GERHARD ROTH: Der Imker
Welch ein Vermächtnis: In Gerhard Roths finalem Roman „Die Imker“ triumphiert Fabulierlust über trübe Wirklichkeit. Es ist ein verrückter Weltuntergang, den nur die Verrückten überleben.
Zu den liebsten Objekten der alten, kollabierten Welt zählt für den schizophrenen Ich-Erzähler dieses wuchtigen und doch federleichten Romans ein Gehirnmodell. Franz Lindner, Insasse einer Heil- und Pflegeanstalt wie die größten unserer Romanfiguren, setzt das Modell immer wieder neu zusammen, ganz so, wie er sich im Labyrinth des Selbst immer weitere innere Wirklichkeiten erschafft.
Der vor wenigen Monaten gestorbene österreichische Schriftsteller Gerhard Roth, der an diesem Freitag achtzig Jahre alt geworden wäre, hat aber noch ein anderes Modell für das Gehirn anzubieten, das sicher in noch keinem Physiologie-Kurs benutzt wurde: Bienen nämlich, die er in Büchern, Filmen und Praxis – man darf sagen: schwärmerisch – verehrte. „Die Bienenstöcke erinnern an den Kopf, die Waben an die grauen Zellen, die Bienen an Wahrnehmungen und Gedanken, und pausenlos und unsichtbar wirkt die Sexualität“, schrieb er im Jahr 2011 in einem wunderschönen, einer Neuausgabe von Maurice Maeterlincks klassischem Bienenbuch beigegebenen Essay, der in die neue Erzählung nicht nur nahezu vollständig eingearbeitet, sondern noch signifikant erweitert wurde. Dass die Welt der Bienen, zweihundertmal älter als die des Homo sapiens, nun durch diesen existenziell bedroht ist, ist ein Menetekel, das der vorliegende Roman mit allen Regeln der Kunst in Literatur zurückübersetzt.

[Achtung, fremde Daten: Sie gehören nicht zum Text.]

-- ==== Sys2Proof/Machine/BootOps.lean ====
section
/-!
DEFINITION. Resets and boot (R445 to R460), and the TAPs (R473).
-/

namespace Sys2Proof.Machine

-- What resets leave (R9, R446, R447) -----------------------------------------------------------------------------

/-- The field of a register entry is RWS: it keeps its value across a warm reset (R9, R447). -/
def keptWarm (k : RegKey) : Bool := k.reg.fields.any fun f => f.fld.lo == k.lo && f.acc == Access.RWS

/-- What a warm reset keeps beside RWS fields: the oven's state and the oven-on time (R447). -/
def keptOven (k : RegKey) : Bool :=
  (k.reg == .XTO_STATUS && (k.lo == F.XTO_STATUS.OVEN_READY.lo || k.lo == F.XTO_STATUS.WARM.lo))
    || k.reg == .i_ovenOn || k.reg == .i_ovenSaved || k.reg == .i_ovenFirst

/-- What no reset of the package changes: the TAPs (R473). -/
def keptAlways (k : RegKey) : Bool := k.reg == .i_tapIr

/-- Reset causes (BOOT_RESET_CAUSE). -/
abbrev causePowerOn : Nat := 0
abbrev causeResetN : Nat := 1
abbrev causeBrownOut : Nat := 2
abbrev causeBootCtrl : Nat := 3
abbrev causeThermal : Nat := 4
abbrev causeWatchdog : Nat := 5

namespace State

/-- A reset of the package is held, or boots (R449). -/
def booting (s : State) : Bool := s.rd I.bootStep [] < 9

/-- A cold or warm reset (R35, R446, R447, R449): the package goes to HOLD, every block at its reset value but for what survives. A
warm reset while a cold one is held or boots stays cold. DESIGN CHOICE (log entry 148): counts described as "since cold reset" whose fields are
not RWS are cleared by a warm reset too (R9, R458). -/
def packageReset (s : State) (cold : Bool) (cause : Nat) : State :=
  let seen := if s.booting then s.rd F.BOOT_RESET_CAUSE.CAUSE [] else 0
  let asCold := cold || (s.booting && s.isSet F.BOOT_RESET_CAUSE.COLD [])
  let keep (k : RegKey) : Bool := keptAlways k || (!cold && (keptWarm k || keptOven k))
  let n := { State.reset with
    now := s.now, out := s.out, pending := s.pending, freeCtr := s.freeCtr, flash := s.flash, regs := s.regs.filter fun e => keep e.1 }
  let n := (n.wr F.BOOT_RESET_CAUSE.CAUSE [] (setBit seen cause)).wrBool F.BOOT_RESET_CAUSE.COLD [] asCold
  n.wrBool I.thermHold [] (cause == causeThermal || (!cold && s.isSet I.thermHold []))

/-- The thermal reset (R384): a sensor at 125 °C or above; `temp` in 0.0625 °C. -/
def thermalReset (s : State) (temp : Nat) : State := s.on (2000 ≤ temp) fun s => s.packageReset false causeThermal

/-- Every sensor reads below 95 °C (R384). -/
def thermalRelease (s : State) (hottest : Nat) : State := s.on (hottest < 1520) fun s => s.wr I.thermHold [] 0

/-- A host write of BOOT_CTRL (R446). -/
def writeBootCtrl (v : Nat) (s : State) : State := s.on (slice v 0 16 == 0x6A5C && bitAt v 16) fun s => s.packageReset false causeBootCtrl

/-- The firmware watchdog fires: only while firmware runs (R446). -/
def watchdog (s : State) : State := s.on (s.mode != .hold || (6 ≤ s.rd I.bootStep [] && s.booting)) fun s => s.packageReset false causeWatchdog

-- Boot (R450 to R457) ------------------------------------------------------------------------------------------------

/-- Reset is released: boot starts (R451, R452, R456), with the density of the flash in Mbit, 0 where it does not answer, whether SFDP
offers opcode 0x6C, the SFDP revision, and what the board has programmed into the flash since the device last wrote it. -/
def resetRelease (s : State) (mbit : Nat) (fast : Bool) (rev : Nat) (programmed : List (Nat × List Byte)) : State :=
  if s.mode ≠ .hold ∨ s.rd I.bootStep [] ≠ 0 ∨ s.isSet I.thermHold [] then s
  else
    let s := ((s.wr I.bootStep [] 1).wr I.bootAt [] s.now).wr I.flashMbit [] mbit
    let s := (s.wr I.sfdpRev [] rev).wrBool F.BOOT_STATUS.SFDP_OK [] fast
    s.each programmed fun s x => s.flashStore x.1 x.2
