/-- Registers of a queue's context and doorbell (R309). -/
def Reg.ofQueue : Reg → Bool
  | .QUE_BASE => true | .QUE_CFG => true | .QUE_STATUS => true | .QUE_PTR => true | .QUE_IRQ => true | .QUE_COAL => true
  | .QUE_LOST => true | .QUE_WB => true | .QUE_AUX => true | .DBL => true
  | _ => false

-- Fields of a word ----------------------------------------------------------------------------------------------

/-- A field has bits in word `w` of its register. -/
def inWord (f : Fld) (w : Nat) : Bool := f.lo < 32 * (w + 1) && 32 * w < f.lo + f.width

/-- A field's value after a write of word `w`: its bits in that word change. -/
def fieldWord (old : Nat) (f : Fld) (w v : Nat) : Nat :=
  let k := f.lo % 32
  slice (putWord (old * 2 ^ k) (w - f.lo / 32) v) k f.width

/-- Values that a field takes; the field's description says that a write of any other value is ignored. -/
def fieldOk (f : Fld) (v : Nat) : Bool :=
  match f.reg, f.lo with
  | .CRD_CTRL, 5 => 100 ≤ v && v ≤ 100000
  | .CRD_SUFF, 20 => 2 ≤ v && v ≤ 8
  | .CRD_TOL, 0 => 2 ≤ v
  | .CRD_TOL, 8 => 3 ≤ v
  | .CRD_TOL, 16 => 10 ≤ v
  | .CRD_TOL, 24 => 13 ≤ v
  | .CRD_TIMEOUT, 0 => 100 ≤ v && v ≤ 60000
  | .STR_CTRL, 0 => 12 ≤ v && v ≤ 22
  | .STR_CTRL, 5 => 10 ≤ v && v ≤ 90
  | .SCN_LINK_CFG, 1 => v == 1 || v == 2 || v == 4
  | .SCN_WF_CFG, 5 => v != 7
  | .FRW_CTRL, 1 => v != 0
  | .BOB_THRESH, 0 => v != 0
  | .BOB_THRESH, 4 => 5 ≤ v && v ≤ 39
  | _, _ => true

namespace State

/-- The fields that a write of a word sets, and their values (R7). -/
def setFields (s : State) (r : Reg) (ix : List Nat) (w v : Nat) : List (Fld × Nat) :=
  (r.fields.filter fun i => inWord i.fld w && (i.acc == .RW || i.acc == .RWS)).map fun i => (i.fld, fieldWord (s.rd i.fld ix) i.fld w v)

/-- Each 1 written to a W1C field clears the bit, unless the hardware sets it in this very cycle (R7, R10). -/
def clearFields (s : State) (r : Reg) (ix : List Nat) (w v : Nat) : State :=
  s.each (r.fields.filter fun i => inWord i.fld w && i.acc == .W1C) fun s i =>
    s.wr i.fld ix (s.w1cLeft i.fld ix (slice v (i.fld.lo % 32) i.fld.width))

/-- What a write leaves in a field: a bit that the hardware sets in this very cycle stays set (R10). Only EVC_PEND has such bits. -/
def afterWrite (s : State) (f : Fld) (ix : List Nat) (v : Nat) : Nat := if f.reg = .EVC_PEND then Nat.lor v (s.freshOf f ix) else v

/-- A write that acts by the access codes alone (R7): a field whose value is outside its range keeps its value. -/
def plainWrite (s : State) (r : Reg) (ix : List Nat) (w v : Nat) : State × Nat :=
  let fs := s.setFields r ix w v
  let s := (s.each fs fun s f => s.on (fieldOk f.1 f.2) fun s => s.wr f.1 ix (s.afterWrite f.1 ix f.2)).clearFields r ix w v
  (s, if fs.all fun f => fieldOk f.1 f.2 then 0 else 0x0100)
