-- ==== Sys2Proof/Machine/Skein.lean ====
section
/-!
DEFINITION. The meanings of the Skein commands (R408 to R425). A frame is its 64 bytes; `ofs` is an instant in fraction units after
the first tick of the block handled.
-/

namespace Sys2Proof.Machine

/-- SKEIN_PORT_TRAINED (R415). -/
def execSkeinPortTrained (p : Nat) (s : State) : Host.Outcome State Fault Refusal := .next (s.portTrained p)

/-- JOIN_RECEIVE (R409, R415). -/
def execJoinReceive (p : Nat) (bytes : List Byte) (s : State) : Host.Outcome State Fault Refusal :=
  .next (s.frameIn p bytes fJoin fun s v => s.joinIn p v)

/-- JOIN_ACK_RECEIVE (R415). -/
def execJoinAckReceive (bytes : List Byte) (s : State) : Host.Outcome State Fault Refusal :=
  .next (s.frameIn 0 bytes fJoinAck fun s v => s.joinAck v)

/-- ECHO_REQ_SEND (R412): the departure. -/
def execEchoReqSend (p ofs : Nat) (s : State) : Host.Outcome State Fault Refusal := .next (s.echoDue p ofs)

/-- ECHO_REQ_RECEIVE (R412): the arrival, and the time until the reply departs. -/
def execEchoReqReceive (bytes : List Byte) (ofs turn : Nat) (s : State) : Host.Outcome State Fault Refusal :=
  .next (s.frameIn 0 bytes fEchoReq fun s v => s.echoReply v ofs turn)

/-- ECHO_RSP_RECEIVE (R412): the arrival. -/
def execEchoRspReceive (p : Nat) (bytes : List Byte) (ofs : Nat) (s : State) : Host.Outcome State Fault Refusal :=
  .next (s.frameIn p bytes fEchoRsp fun s v => s.echoIn p v ofs)

/-- ALIGN_SEND (R411, R412): the departure. -/
def execAlignSend (p ofs : Nat) (s : State) : Host.Outcome State Fault Refusal := .next (s.alignSend p ofs)

/-- ALIGN_RECEIVE (R412, R414): the arrival. -/
def execAlignReceive (bytes : List Byte) (ofs : Nat) (s : State) : Host.Outcome State Fault Refusal :=
  .next (s.frameIn 0 bytes fAlign fun s v => s.alignIn v ofs)

/-- ALIGN_TIMEOUT (R414). -/
def execAlignTimeout (s : State) : Host.Outcome State Fault Refusal := .next s.alignTimeout

/-- SUMMARY_RECEIVE (R419, R424). -/
def execSummaryReceive (p : Nat) (bytes : List Byte) (s : State) : Host.Outcome State Fault Refusal :=
  .next (s.frameIn p bytes fSummary fun s v => s.summaryIn p v)

/-- SUMMARY_SEND (R419): period `period`; a summary recognised in the core cycle of the sending time is taken first (R38). -/
def execSummarySend (period : Nat) (s : State) : Host.Outcome State Fault Refusal :=
  .next (s.atEnd (s.lands (s.summaryTime period)) (.summarySend period) fun s => s.summarySend period)

/-- GSEQ_EVALUATE (R420): after the summaries recognised in its core cycle (R38). -/
def execGseqEvaluate (period : Nat) (s : State) : Host.Outcome State Fault Refusal :=
  .next (s.atEnd (s.lands (dtAdd period 125440)) (.gseqEvaluate period) fun s => s.gseqEvaluate period)

/-- BROADCAST_SEND (R420, R422). -/
def execBroadcastSend (period : Nat) (s : State) : Host.Outcome State Fault Refusal := .next (s.broadcast period)

/-- TRIGGER_FRAME_RECEIVE (R421, R422). -/
def execTriggerFrameReceive (bytes : List Byte) (s : State) : Host.Outcome State Fault Refusal :=
  .next (s.frameIn 0 bytes fTrigger fun s v => s.broadcastIn v bytes fun s => s.takeTrigger v)

/-- IDLE_FRAME_RECEIVE (R421). -/
def execIdleFrameReceive (bytes : List Byte) (s : State) : Host.Outcome State Fault Refusal :=
  .next (s.frameIn 0 bytes fIdle fun s v => s.broadcastIn v bytes fun s => s)

/-- BROADCAST_DEADLINE (R415, R421): a frame recognised in its core cycle is taken first (R38). -/
def execBroadcastDeadline (period : Nat) (s : State) : Host.Outcome State Fault Refusal :=
  .next (s.atEnd (s.lands (s.broadcastTime period)) (.broadcastDeadline period) fun s => s.broadcastMissed period)

/-- NAK_RECEIVE (R423). -/
def execNakReceive (p : Nat) (bytes : List Byte) (s : State) : Host.Outcome State Fault Refusal :=
  .next (s.frameIn p bytes fNak fun s _ => s.flag F.SKN_PORT_STATUS.NAK_SEEN [p])

/-- SKEIN_SYNC_RECEIVE (R418). -/
def execSkeinSyncReceive (ofs : Nat) (s : State) : Host.Outcome State Fault Refusal := .next (s.syncIn ofs)

/-- SKN_GSEQ_RUN_WRITE: a write of SKN_GSEQ_CTRL (R410, R420). -/
def execSknGseqRunWrite (d v : Nat) (s : State) : Host.Outcome State Fault Refusal :=
  .next (s.packageWrite d fun s => (State.writeGseqCtrl v s).1)

/-- SKEIN_LANE_LOST (R415). -/
def execSkeinLaneLost (p : Nat) (s : State) : Host.Outcome State Fault Refusal := .next (s.skLaneLost p)

/-- SKEIN_ECHO_WAIT_TIMEOUT (R41): the reply is no longer awaited, unless it comes in this very cycle. -/
def execSkeinEchoWaitTimeout (p : Nat) (s : State) : Host.Outcome State Fault Refusal :=
  .next (s.atEnd true (.skeinEchoWaitTimeout p) fun s => s.echoTimeout p)

end Sys2Proof.Machine
end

Ein Kennzeichen dieses Autors ist es, Symbole und Metaphern gleich selbst zu erklären. Dass das nie aufdringlich wirkt, hat damit zu tun, dass der Bildbereich im Allegorischen nicht aufgeht. Gerhard Roths Literatur ist die unverkopfteste Kopfliteratur, die sich denken lässt. „Die Imker“, zwar postum erschienen, aber vollendet, ist nicht nur der würdige Abschluss eines imposanten Lebenswerks aus Romanzyklen, Erzählungen, Theaterstücken, Fotobüchern und Filmen, sondern der vielleicht letzte große Triumph des phantastischen Realismus deutscher Sprache, der als literarisches Pendant zur Antipsychiatrie von Michel Foucault, Ronald D. Laing und Félix Guattari mit medizinisch bewanderten Autoren wie Roth oder Ernst Augustin in der zweiten Hälfte des zwanzigsten Jahrhunderts seinen Höhepunkt erlebte. Ausgegrenzte und Psychotiker sind die Helden dieser Literatur, und zwar, gemäß dem alten Topos der Nähe von Kunst und Wahnsinn, als Schöpfer beeindruckender Innenwelten.
Wie alle Anstaltsromane ist „Die Imker“ als Protokoll einer Psychose lesbar, als Erfahrung eines Menschen, „der die Entdeckung macht, sternengleich zu sein“. Darauf weisen explizit die letzten Zeilen hin, die das Geschriebene als Vermächtnis Lindners bezeichnen, gefunden wenige Monate nach seinem Tod – als sei die Koinzidenz mit der Romansituation geplant gewesen – und wie Kafkas Werk eigentlich dem „Verbrennen“ zugedacht. Aber das fällt kaum weiter ins Gewicht gegenüber der surrealen, mitreißenden Binnenhandlung, die von einer entfesselten Fabulierlust zeugt. Es gibt hier keine in Sanatorien weggesperrten Kranken mehr, oder besser: Es gibt alles andere nicht mehr. Gleich zu Beginn nämlich löscht ein ominöser gelber Nebel die Zivilisation nahezu aus. Überlebt haben den „Weltuntergang“ einzig die zu dieser Zeit Eingesperrten: Patienten und ihre Pfleger, Gefängnisinsassen, wenige Soldaten, Personen, die sich zufällig gerade im Keller aufhielten, Bienen, Zirkus- und Stalltiere, aber auch Krähen, die vermutlich einfach zu klug waren, um unterzugehen.